最初は気づかなかったが、どこかで見たことのある老人だ。と思ったら、酒を飲んで呂律が回らない、頭を揺らしながら、目はどこか虚空を見ているように、とうとうと話をする場面を見て、埴谷雄高だと分った。

以前、なにかのドキュメンタリーで、薄暗い自宅で、赤い血の入ったようなワイングラスを揺らしながら、自身も揺れながら、インタビューに答えている埴谷を見て、いつまでも死なない吸血鬼のように見えたのを思い出した。
 彼は確かまた、そのドキュメンタリーの中で、生命の謎が分るまでは、子供を作らないといっていたが、結局、分らないままだったようだ。

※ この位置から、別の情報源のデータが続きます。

-- ==== Sys2Proof/Machine/Frames.lean ====
section
/-! DEFINITION. Machine/Frames.lean: the frame boundary (R135-R138): signatures, HEARTBEAT and FBSEL_N, swaps, plates and CMP; underruns,
tenancy sets, the colour tables and the remaining head commands (R145-R146, R153-R154, R168, R182, R196-R204). -/
namespace Sys2Proof.Machine

/-! Frame lock (R355, R361) -/

/-- The ring changed. -/
def State.updWhorl (s : State) (f : Whorl → Whorl) : State := s.onDev fun d => { d with whorl := f d.whorl }

/-- WHORL_REPAIR on the manager's port (R361): ring port or 0xFF, kind, ring ID concerned; a channel's ID in byte 18 (log entry 71). -/
def State.whorlRepair (s : State) (unit kind id chan : Nat) : State :=
  s.postManager 0x40 0x0A00 unit (dataBytes [(16, 1, kind), (17, 1, id), (18, 1, chan), (24, 8, s.dev.devtime)])

/-- FOLLOW swaps at the head's boundary: from 0 to 1 the head runs the steps of R140; at 0 it is not locked. -/
def State.swapFollow (s : State) (h : Fin 8) : State :=
  let want := bit (s.dev.reg 0x1700C) (24 + h.val) && s.dev.pkgW
  let was := at' s.dev.whorl.follow h
  let again := want && was && s.dev.whorl.timed && at' s.dev.whorl.relock h
  let s := s.updWhorl fun w => { w with follow := put w.follow h want, locked := if want && was then w.locked else put w.locked h false,
                                        relock := if want && !again then w.relock else put w.relock h false }
  if want && (!was || again) && (s.head h).gen != .off then s.beginChange h else s

/-- A locked head whose boundary lies more than 1 microsecond from the reference runs free. -/
def State.checkLock (s : State) (h : Fin 8) (ref : Option Int) : State :=
  match ref with
  | none => s
  | some x =>
    if at' s.dev.whorl.locked h && decide (1000 < x.natAbs) then
      (s.updWhorl fun w => { w with locked := put w.locked h false }).whorlRepair 0xFF 0x7 s.dev.whorl.ringId 0
    else s

/-- A following head locks as its generator starts, where its mode equals the reference's and the device keeps ring time. -/
def State.lockHead (s : State) (h : Fin 8) (same : Bool) : State :=
  let w := s.dev.whorl
  if at' w.follow h && same && w.member && w.timed then s.updWhorl fun w => { w with locked := put w.locked h true } else s

/-! Signatures (R201-R203) -/

/-- Whether a region is class A (R198). -/
def Dev.sigClassA (d : Dev) (h : Fin 8) (r : Fin 4) : Bool := bit (d.reg (sigBase h r)) 29

/-- A region that is computed: EN with an owner (R204). -/
def Dev.sigOn (d : Dev) (h : Fin 8) (r : Fin 4) : Bool := bit (d.active (sigBase h r)) 31 && (d.sigOwner h r).isSome

/-- The region's rectangle is empty (R201). -/
def Dev.sigEmpty (d : Dev) (h : Fin 8) (r : Fin 4) : Bool :=
  let (x0, x1, y0, y1) := d.sigRect h r
  decide (x1 ≤ x0) || decide (y1 ≤ y0)

/-- The region's rectangle does not lie wholly inside the active canvas (R201, R204). -/
def Dev.sigOutside (d : Dev) (h : Fin 8) (r : Fin 4) : Bool :=
  let (_, x1, _, y1) := d.sigRect h r
  !d.sigEmpty h r && !(decide (x1 ≤ (d.head h).canvasW) && decide (y1 ≤ (d.head h).timing.vact))

/-- The class A tenancy that contains a region and has a plate (R203). -/
def Dev.sigTenancy (d : Dev) (h : Fin 8) (r : Fin 4) : Option (Fin 16) :=
  let (x0, x1, y0, y1) := d.sigRect h r
  (allFin 16).find? fun i =>
    let t := at' (d.head h).tens i
    t.valid && t.classA && decide (t.x0 ≤ x0) && decide (x1 ≤ t.x1) && decide (t.y0 ≤ y0) && decide (y1 ≤ t.y1) && (d.plate h i.val).isSome

/-- SIG_MISMATCH and the actions of R203. -/
def State.mismatch (s : State) (h : Fin 8) (r : Fin 4) : State :=
  let x := s.head h
  let g := at' x.sigs r
  let unit := h.val * 256 + r.val
  let data := dataBytes [(16, 8, x.frame.toNat), (24, 8, g.result.toNat)]
  let owner := (s.dev.sigOwner h r).getD 0
  let s := match fin? 64 owner with | some p => s.postPly p owner 0x0500 unit data | none => s
  if !s.dev.sigClassA h r then s
  else
    let ctl := s.dev.active (sigBase h r)
    let s := s.postManager owner 0x0500 unit data
    let s := if bit ctl 25 then match s.dev.sigTenancy h r with
        | some i => s.updHead h fun x => { x with plates := upd x.plates i fun p =>
            if p.due.isSome then p else { p with due := some (2, 3) } }
        | none => s
      else s
    let s := if bit ctl 24 then s.updHead h fun x => { x with sigs := upd x.sigs r fun g => { g with hold := true } } else s
    if bit ctl 23 && h == 0 && !s.dev.pkgW then
      s.updCarder fun c => { c.fbLow with fbLatched := c.fbLatched || bit (s.dev.reg 0x12804) 31 }
    else s

/-- One region latches over the frame that ends (R201-R203). -/
def State.latchSig (s : State) (h : Fin 8) (r : Fin 4) : State :=
  let x := s.head h
  let g := at' x.sigs r
  let f := x.frame.toNat
  let rest := g.expect.filter fun e => decide (f < e.1)
  if !s.dev.sigOn h r then s.updHead h fun x => { x with sigs := upd x.sigs r fun g => { g with expect := rest } }
  else
    let outside := s.dev.sigOutside h r
    let seen := !x.idle && !outside && !s.dev.sigEmpty h r
    let v : DWord := if !x.idle && !outside then BitVec.ofNat 64 (s.sigValue h r) else g.result
    let want := Map.find g.expect f
    let compared := seen && want.isSome
    let classA := s.dev.sigClassA h r
    let ok := compared && want == some v.toNat && !g.hold && !(classA && s.dev.bist.badHeads.contains h.val)
    let s := s.updHead h fun x => { x with sigs := upd x.sigs r fun g =>
      { g with expect := rest, result := v, frame := f % 65536, isMatch := ok, compared := compared, outside := outside } }
    if !ok && (compared || classA) then s.mismatch h r else s

/-- R153: whether the frame that ends is a matching frame. Its signatures have latched. -/
def Dev.matchingFrame (d : Dev) (h : Fin 8) : Bool :=
  let a := (allFin 4).filter fun r => d.sigOn h r && d.sigClassA h r
  !(d.head h).idle && (d.group h).all (fun k => (d.head k).steady) && a.any (fun r => (at' (d.head h).sigs r).compared) &&
    a.all fun r => (at' (d.head h).sigs r).isMatch

/-- HEARTBEAT and FBSEL_N after a frame (R153, R154). A class A mismatch ends the run of matching frames. -/
def Dev.pinsAfter (d : Dev) (h : Fin 8) : Dev :=
  let good := d.matchingFrame h
  let mism := (allFin 4).any fun r => d.sigOn h r && d.sigClassA h r && !(at' (d.head h).sigs r).isMatch
  let hb := d.reg 0x12800
  let c := d.carder
  let c := if bit hb 31 && hb % 8 == h.val then (if good then { c with hbLevel := !c.hbLevel } else c) else c
  let c := if h ≠ 0 ∨ d.pkgW then c
    else if good then
      if c.fbLatched then { c with fbCount := 0 }
      else { c with fbCount := min 3 (c.fbCount + 1), fbHigh := c.fbHigh || decide (2 ≤ c.fbCount) }
    else if mism || !c.fbHigh then { c with fbCount := 0 } else c
  { d with carder := c }

/-! Underruns (R146, R197) -/

/-- The class A tenancies of a layer's ply that the layer overlaps and that have plates. -/
def Dev.layerTenancies (d : Dev) (h : Fin 8) (p : Fin 64) (b : Blk) : List (Fin 16) :=
  (allFin 16).filter fun i =>
    let t := at' (d.head h).tens i
    t.valid && t.classA && t.ply == p.val && (d.plate h i.val).isSome &&
      decide (blkDstX b < t.x1) && decide ((t.x0 : Int) < blkDstX b + blkDstW b) &&
      decide (blkDstY b < t.y1) && decide ((t.y0 : Int) < blkDstY b + blkDstH b)

/-- The count of consecutive underrun frames; at 3 the class A layer's plates are due now (R26, R146, R197). -/
def Dev.countDry (d : Dev) (h : Fin 8) : Dev :=
  let d := d.updHead h fun x => { x with layers := x.layers.map fun l =>
    { l with dry := [], dryRun := if l.dry.isEmpty then 0 else l.dryRun + 1 } }
  ((d.head h).layers.filter fun l => decide (3 ≤ l.dryRun) && d.isClassA l.ply).foldl (fun d l =>
    (d.layerTenancies h l.ply l.block).foldl (fun d i => d.updHead h fun x =>
      { x with plates := upd x.plates i fun p => { p with due := some (1, 4) } }) d) d

/-! Swaps (R138, R193, R194, R197) -/

/-- One layer of a group takes effect on the list of active layers (R193). -/
def applyLayer (p : Fin 64) (ls : List ActiveLayer) (l : GroupLayer) : List ActiveLayer :=
  let old := ls.find? (·.handle == l.handle)
  let rest := ls.filter (·.handle != l.handle)
  if l.disable then rest
  else
    let gran := match l.gran, old with
      | some n, _ => n
      | none, some o => o.gran
      | none, none => 0
    rest ++ [{ handle := l.handle, ply := p, block := l.block, coef := l.coef, gran := gran, cmp := (old.map (·.cmp)).getD 0, hold := false,
               next := old.bind (·.next), fill := Vector.replicate 2 0, dry := [], dryRun := (old.map (·.dryRun)).getD 0 }]

/-- A group takes effect and completes with the new frame number (R193, R195). A plate shown before this boundary ends where the group shows a
layer of its owner inside the tenancy, unless a new cause shows it from this same boundary on (R197). -/
def State.applyGroup (s : State) (h : Fin 8) (g : Group) : State :=
  let tens := (g.layers.filter fun l => !l.disable).flatMap fun l => s.dev.layerTenancies h g.ply l.block
  let s := s.updHead h fun x =>
    { x with layers := g.layers.foldl (applyLayer g.ply) x.layers,
             plates := Vector.ofFn fun i =>
               let q := at' x.plates i
               if tens.contains i && !q.due.any (·.1 ≤ 1) then { q with shown := false } else q }
  s.finishGroup g.ply g.ring (g.layers.map (·.order)) g.order stOk (s.head h).frame

/-- R194: a group over its age completes STALE and its bobbins are freed. -/
def State.dropStale (s : State) (h : Fin 8) : State :=
  let x := s.head h
  let n := x.frame.toNat
  let (old, keep) := x.groups.partition fun g => overAge g.facc g.maxAge n
  let s := s.updHead h fun x => { x with groups := keep }
  let s := s.each old fun s g => s.finishGroup g.ply g.ring (g.layers.map (·.order)) g.order stStale x.frame
  -- groups that are not armed yet, wherever their ring stands
  s.each allPlies fun s p => s.each (allFin 4) fun s r =>
    s.each ((s.ring p r).queue.filter fun f => f.opcode == 0x20 && f.undispatched && f.commitHead == h && overAge f.mark f.commitAge n) fun s f =>
      s.finishGroup p r (((s.ring p r).groupOf f).map (·.order)) f.order stStale x.frame

/-- Armed groups of this boundary take effect in arming order; later ones belong to the next (R136, R193). -/
def State.applyGroups (s : State) (h : Fin 8) : State :=
  let due := (s.head h).groups.filter fun g => !g.late
  let s := s.updHead h fun x => { x with groups := (x.groups.filter (·.late)).map fun g => { g with late := false } }
  s.each due fun s g => s.applyGroup h g

/-- Layers of plies that are not ACTIVE leave (R115). -/
def Dev.dropLayers (d : Dev) (h : Fin 8) : Dev :=
  d.updHead h fun x => { x with layers := x.layers.filter fun l => (d.ply l.ply).state == .active }

/-- Plates that fall due now appear, with FALLBACK_ACTIVE; one that is shown already stays (R197). -/
def State.showPlates (s : State) (h : Fin 8) : State :=
  s.each (allFin 16) fun s i =>
    let q := at' (s.head h).plates i
    match q.due with
    | none => s
    | some (n, cause) =>
      if 1 < n then s.updHead h fun x => { x with plates := upd x.plates i fun q => { q with due := some (n - 1, cause) } }
      else if q.shown then s.updHead h fun x => { x with plates := upd x.plates i fun q => { q with due := none } }
      else
        let s := s.updHead h fun x => { x with plates := upd x.plates i fun q => { q with due := none, shown := true } }
        match fin? 64 (at' (s.head h).tens i).ply with
        | some p => s.postBoth p 0x0400 (h.val * 256 + i.val) (dataBytes [(16, 1, cause), (24, 8, (s.head h).frame.toNat)])
        | none => s

/-- An armed timing set of this boundary takes effect (R139, R140). -/
def State.swapArmed (s : State) (h : Fin 8) : State :=
  match (s.head h).armed with
  | none => s
  | some t =>
    if (s.head h).armLate then s.updHead h fun x => { x with armLate := false }
    else (s.updHead h fun x => { x with armed := none }).swapTiming h t

/-- The heads that run as one carry the frame number, links that have trained resume framing, and the bobbins start to fill (R135, R138, R148, R152). -/
def State.startFrame (s : State) (h : Fin 8) : State :=
  let f := (s.head h).frame
  s.each (s.dev.group h) fun s k => s.updHead k fun x =>
    let ok := x.link == .trained && x.gen == .running
    let x := if x.frame = f then x else x.setFrame f
    { x with since := s.dev.devtime, cutoff := false, trained := ok, steady := ok,
             layers := x.layers.map fun l => { l with fill := Vector.replicate 2 0 },
             sigs := Vector.ofFn fun r => { at' x.sigs r with outside := s.dev.sigOutside k r } }

/-- R146: a layer's bobbin is empty at active line `line` and canvas column `col`. -/
def State.underrun (s : State) (h : Fin 8) (handle line col : Nat) : State :=
  let m := s.dev.master h
  match (s.head m).layers.find? (·.handle == handle) with
  | none => s
  | some l =>
    let k := (s.head m).scanHead m col
    if l.dry.any (·.1 == k) then s
    else
      let s := s.updHead m fun x => { x with layers := x.layers.map fun e =>
        if e.handle = handle then { e with dry := e.dry ++ [(k, line, col / 2 * 2)] } else e }
      let hk : Fin 8 := ⟨k % 8, by omega⟩
      let s := s.updHead hk fun x => { x with underruns := min 0xFFFF (x.underruns + 1), lastLayer := handle }
      s.postHead hk l.ply.val 0x0300 (k * 256 + handle)
        (dataBytes [(16, 8, (s.head m).frame.toNat), (24, 2, line), (26, 2, col / 2 * 2)])

/-- A layer of which nothing could be fetched in the whole frame has underrun from its first pixel on (R46, R146). -/
def State.dryHeld (s : State) (h : Fin 8) : State :=
  let x := s.head h
  s.each (x.layers.filter fun l => l.hold && l.dry.isEmpty) fun s l =>
    match x.layerCols l 0 ++ (if x.paired then x.layerCols l 1 else []) with
    | c :: _ => if (x.layerRows l).1 < (x.layerRows l).2 then s.underrun h l.handle (x.layerRows l).1 c else s
    | [] => s

/-- R138: the boundary of a head or locked pair, in the order of its table. `ending` says that it ends the idle frame of a mode change. -/
def State.boundary (s : State) (h : Fin 8) (ending : Bool) : State :=
  let s := if (s.head h).idle then s else s.dryHeld h
  let s := (s.each (allFin 4) fun s r => s.latchSig h r).tick
  let s := s.onDev fun d => (d.pinsAfter h).countDry h
  let s := s.returnCmp h
  let s := s.each (s.dev.group h) fun s k => s.updHead k fun x => { x with frame := x.frame + 1, idle := false }
  let s := if ending then s.each (s.dev.group h) fun s k => s.updHead k fun x => { x with gen := .running, idle := false } else s
  let s := s.onDev fun d => d.swapRegs fun r i => r.kind == .frame && i == h.val
  let s := s.swapTenancies h false
  let s := (s.dropStale h).applyGroups h
  let s := s.onDev fun d => d.dropLayers h
  let s := s.showPlates h
  let s := (s.swapArmed h).swapFollow h
  let s := s.startFrame h
  if (s.head h).gen = .off then s else s.takeCmp h

/-- FRAME_BOUNDARY (R135, R138, R355): line 0 of a running head, `ref` ns from the frame-lock reference's nearest boundary where that is known. The
odd head of a pair has no boundary of its own. -/
def execFrameBoundary (h : Fin 8) (ref : Option Int) (s : State) : Res := s.clocked fun s =>
  if s.dev.slave h || (s.head h).gen != .running then .next s else .next ((s.boundary h false).checkLock h ref)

「なんにもない」と、死んだ今でも、どこかでひっそりと、吐き捨るようにつぶやいている気がするのはなぜだろう。
 どうしても、彼の未完の『死霊』に出てくる「のっぺらぼう」でなく、顔を持った、血のような葡萄酒を含み、暗闇にじっと目を凝らす吸血鬼じみた埴谷老が、死んだ今でも、言葉の中に、自身の夢想の中に、じっと身を潜めて、どこかで待っているような気がするのだ。
 そうだとしたら、何を待っているのだろうか。自分と波長の合うものとの対話。それとも、単に自分の血を受け継ぐものを待っているのだろうか。ただその夢想に引き吊り込み、同じ死霊になって、風のように何かを叫びながら、一緒に彷徨う同胞を探しているだけなのだろうか。

 そういえば、埴谷雄高の本名は、般若豊だそうだが、穿った見方をすれば、般若的さとりの境地を持つ自身と、能面に見られるような般若の顏をもった怒りの化身のような実行動を担う自身を、埴輪のような無表情なのっぺらぼうな面持ちの、中身は空ろなままの人型に見立てて、動じない思想を形作ろうとしたのかもしれない。
 長い年月地に埋まっていても、いつかだれかに掘り起こされることを夢想しながら。

 埴谷自身もカフカやポオ、ドフトエフスキーを受け継ぎたいと自負しているようにも受け取れる言動を見るにつけ、彼も又、全身全霊小説化していて、苦悩し続け、書き続け、夢想し続けたに違いないような言葉、彼の核心を突くような言葉を見つけた。

「文学は、この生と存在のなかに裸かで立っているものが茫洋たる答えを暗黒へ向かって発する一つの手段にほかならない。そして、このような態度をもって、一つの核が渦状星雲へ膨らみあがる長い途上の中間に立てば、さながらパスカルの前に現れた課題のように、その文学はもはや何時の時代でも古くも、また、新しくもないであろう」

ルソーのように「孤独な散歩者の夢想」を続けている埴谷が、一つの核となって、そこここを漂っていることを、夢想している自分がいた。